-- ==== Sys2Proof/Certificates/Slice0/Obligations.lean ====
section
/-! DEFINITION. The statements for the provers. A statement about a command says what next state `exec` answers for
every state and operands that meet its hypotheses; `State.reaches` says that a request passes the tests of Table 10.3,
and `Dev.settle` is what follows every change the part takes (log entry 8; what it can do is `Obligations.
SettlingMovesWritersArbiterAndIndicator`). -/

open Sys2Proof Sys2Proof.Machine

/-! ### The machine -/

/-- A step takes the command at the front of the queue and runs it with the queue's rest. -/
def Obligations.StepRunsTheFrontCommand : Prop :=
  ∀ (c : Instr) (rest : List Instr) (s : State),
    step { s with pending := c :: rest } = exec c { s with pending := rest }

/-- Every command is answered with a next state, and none touches the queue of commands. A part without power keeps
its whole state at every command but POWER_UP, and at a LINE_CHANGE all of it but the input's level (R141, R142). That
a command whose event cannot occur changes nothing, and the bit that says whether the part has power, are the model's
choices (log entries 2 and 11). -/
def Obligations.EveryCommandIsAnswered : Prop :=
  (∀ (c : Instr) (s : State), ∃ t, exec c s = .next t ∧ t.pending = s.pending)
  ∧ (∀ (c : Instr) (s : State), s.powered = false → (∀ a b, c ≠ .powerUp a b) →
       (∃ l x, c = .lineChange l x
         ∧ exec c s = .next { s with dev := { s.dev with
             tru := { s.dev.tru with levels := put s.dev.tru.levels (Line.idx l) x } } })
       ∨ exec c s = .next s)

/-- On an empty queue one microsecond passes in a part that runs and has nothing due: the tick counter, the counts of
the wall clock and of the pattern that IND shows, and the run timer of a RUNNING erase advance, and SVC's line goes
on: a byte on it for the time of ten bits at 115,200 baud (3125/36 microseconds) is followed by the next, and after
the last one a reply that has waited for the line begins with A5H, its port still READY. The byte behind A5H is the
reply's first, its code: with it the reply counts as fetched and the port becomes EMPTY, unless a frame has taken the
reply's place in the port since. Nothing else changes; where the part does not run
or something is due, nothing changes (R157, R159, R165, R60, R176; the model's choices of what an empty queue does, of
how SVC's line is timed and of the count that measures a pattern, log entries 1, 9 and 43). -/
def Obligations.TimePassesOnAnEmptyQueue : Prop :=
  ∀ s : State, s.pending = [] →
    (s.powered = true → s.dev.expiryDue = false → s.dev.momentDue = false →
      let becomes (pif : Pif) : Prop := step s = .next { s with dev := { s.dev with
        pif := pif
        tmb := { s.dev.tmb with
          tick := s.dev.tmb.tick + 1
          wall := s.dev.tmb.wall.map fun w => { w with passed := w.passed + 1 } }
        arc := { s.dev.arc with
          runTimer := if s.dev.arc.erase.any (·.phase == .running) then s.dev.arc.runTimer + 1
            else s.dev.arc.runTimer }
        ntu := { s.dev.ntu with indTicks := s.dev.ntu.indTicks + 1 } } }
      (s.dev.pif.svcOut = none → becomes s.dev.pif)
      ∧ (∀ rest phase kept, s.dev.pif.svcOut = some ⟨rest, phase, kept⟩ →
          (phase + 36 < 3125 → becomes { s.dev.pif with svcOut := some ⟨rest, phase + 36, kept⟩ })
          ∧ (∀ x l, 3125 ≤ phase + 36 → rest = x :: l → becomes
              { (s.dev.setPort .svc { s.dev.port .svc with
                  exchange := if kept then .empty else (s.dev.port .svc).exchange
                  sent := (s.dev.port .svc).sent ++ [x] }).pif with
                svcOut := some ⟨l, phase + 36 - 3125, false⟩ })
          ∧ (3125 ≤ phase + 36 → rest = [] →
              (∀ code tag r, (s.dev.port .svc).exchange = .ready code tag r → becomes
                { (s.dev.setPort .svc { s.dev.port .svc with sent := [0xA5] }).pif with
                  svcOut := some ⟨r.frame, 0, true⟩ })
              ∧ ((∀ code tag r, (s.dev.port .svc).exchange ≠ .ready code tag r) →
                  becomes { s.dev.pif with svcOut := none }))))
    ∧ ((s.powered = false ∨ s.dev.expiryDue = true ∨ s.dev.momentDue = true) → step s = .next s)
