-- ==== Sys2Proof/Laws/Frames.lean ====
section
/-! SUPPORT. What each shared operation leaves unchanged: one lemma per operation, one equation per field. Where an
operation touches the Time Base it leaves the tick and the wall time, and where it touches the arbiter it leaves the
operation in progress, the erase and its timer, the defect marks and the STORE_FAILED condition. -/

namespace Sys2Proof.Machine

/-! ### History -/

@[simp] theorem Dev.prepare_frame (d : Dev) (k : RingIdx) :
    (d.prepare k).pif = d.pif ∧ (d.prepare k).rqd = d.rqd ∧ (d.prepare k).tru = d.tru ∧ (d.prepare k).ict = d.ict ∧
      (d.prepare k).cpm = d.cpm ∧ (d.prepare k).stb = d.stb ∧ (d.prepare k).cme = d.cme ∧ (d.prepare k).plm = d.plm ∧
      (d.prepare k).drm = d.drm ∧ (d.prepare k).hum = d.hum ∧ (d.prepare k).tmb = d.tmb ∧ (d.prepare k).ntu = d.ntu ∧
      (d.prepare k).rtu = d.rtu ∧ (d.prepare k).sst = d.sst ∧ (d.prepare k).rcs = d.rcs ∧
      (d.prepare k).arc.op = d.arc.op ∧ (d.prepare k).arc.erase = d.arc.erase ∧
      (d.prepare k).arc.runTimer = d.arc.runTimer ∧ (d.prepare k).arc.defects = d.arc.defects ∧
      (d.prepare k).arc.storeFailed = d.arc.storeFailed := by
  unfold Dev.prepare; simp

@[simp] theorem Dev.prepTest_frame (d : Dev) :
    (d.prepTest).pif = d.pif ∧ (d.prepTest).rqd = d.rqd ∧ (d.prepTest).tru = d.tru ∧ (d.prepTest).ict = d.ict ∧
      (d.prepTest).cpm = d.cpm ∧ (d.prepTest).stb = d.stb ∧ (d.prepTest).cme = d.cme ∧ (d.prepTest).plm = d.plm ∧
      (d.prepTest).drm = d.drm ∧ (d.prepTest).hum = d.hum ∧ (d.prepTest).tmb = d.tmb ∧ (d.prepTest).ntu = d.ntu ∧
      (d.prepTest).rtu = d.rtu ∧ (d.prepTest).sst = d.sst ∧ (d.prepTest).rcs = d.rcs ∧
      (d.prepTest).arc.op = d.arc.op ∧ (d.prepTest).arc.erase = d.arc.erase ∧
      (d.prepTest).arc.runTimer = d.arc.runTimer ∧ (d.prepTest).arc.defects = d.arc.defects ∧
      (d.prepTest).arc.storeFailed = d.arc.storeFailed := by
  unfold Dev.prepTest; (repeat' split) <;> simp

@[simp] theorem Dev.haltTest_frame (d : Dev) :
    (d.haltTest).pif = d.pif ∧ (d.haltTest).rqd = d.rqd ∧ (d.haltTest).tru = d.tru ∧ (d.haltTest).ict = d.ict ∧
      (d.haltTest).cpm = d.cpm ∧ (d.haltTest).stb = d.stb ∧ (d.haltTest).cme = d.cme ∧ (d.haltTest).plm = d.plm ∧
      (d.haltTest).arc = d.arc ∧ (d.haltTest).drm = d.drm ∧ (d.haltTest).hum = d.hum ∧ (d.haltTest).tmb = d.tmb ∧
      (d.haltTest).rtu = d.rtu ∧ (d.haltTest).sst = d.sst ∧ (d.haltTest).rcs = d.rcs := by
  unfold Dev.haltTest; dsimp only; split <;> simp

@[simp] theorem Dev.activate_frame (d : Dev) (k : RingIdx) :
    (d.activate k).pif = d.pif ∧ (d.activate k).rqd = d.rqd ∧ (d.activate k).tru = d.tru ∧
      (d.activate k).ict = d.ict ∧ (d.activate k).cpm = d.cpm ∧ (d.activate k).stb = d.stb ∧
      (d.activate k).cme = d.cme ∧ (d.activate k).plm = d.plm ∧ (d.activate k).arc = d.arc ∧
      (d.activate k).drm = d.drm ∧ (d.activate k).hum = d.hum ∧ (d.activate k).tmb = d.tmb ∧
      (d.activate k).rtu = d.rtu ∧ (d.activate k).sst = d.sst ∧ (d.activate k).rcs = d.rcs := by
  unfold Dev.activate; simp

@[simp] theorem Dev.ringAdvance_frame (d : Dev) (k : RingIdx) :
    (d.ringAdvance k).pif = d.pif ∧ (d.ringAdvance k).rqd = d.rqd ∧ (d.ringAdvance k).tru = d.tru ∧
      (d.ringAdvance k).ict = d.ict ∧ (d.ringAdvance k).cpm = d.cpm ∧ (d.ringAdvance k).stb = d.stb ∧
      (d.ringAdvance k).cme = d.cme ∧ (d.ringAdvance k).plm = d.plm ∧ (d.ringAdvance k).drm = d.drm ∧
      (d.ringAdvance k).hum = d.hum ∧ (d.ringAdvance k).tmb = d.tmb ∧ (d.ringAdvance k).rtu = d.rtu ∧
      (d.ringAdvance k).sst = d.sst ∧ (d.ringAdvance k).rcs = d.rcs ∧ (d.ringAdvance k).arc.op = d.arc.op ∧
      (d.ringAdvance k).arc.erase = d.arc.erase ∧ (d.ringAdvance k).arc.runTimer = d.arc.runTimer ∧
      (d.ringAdvance k).arc.defects = d.arc.defects ∧ (d.ringAdvance k).arc.storeFailed = d.arc.storeFailed := by
  unfold Dev.ringAdvance; simp only [Dev.prepTest_frame]; (repeat' split) <;> simp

- Action item
The answer must be a single number: the count of lines in the records above that contain the word "only".

- Answer box
2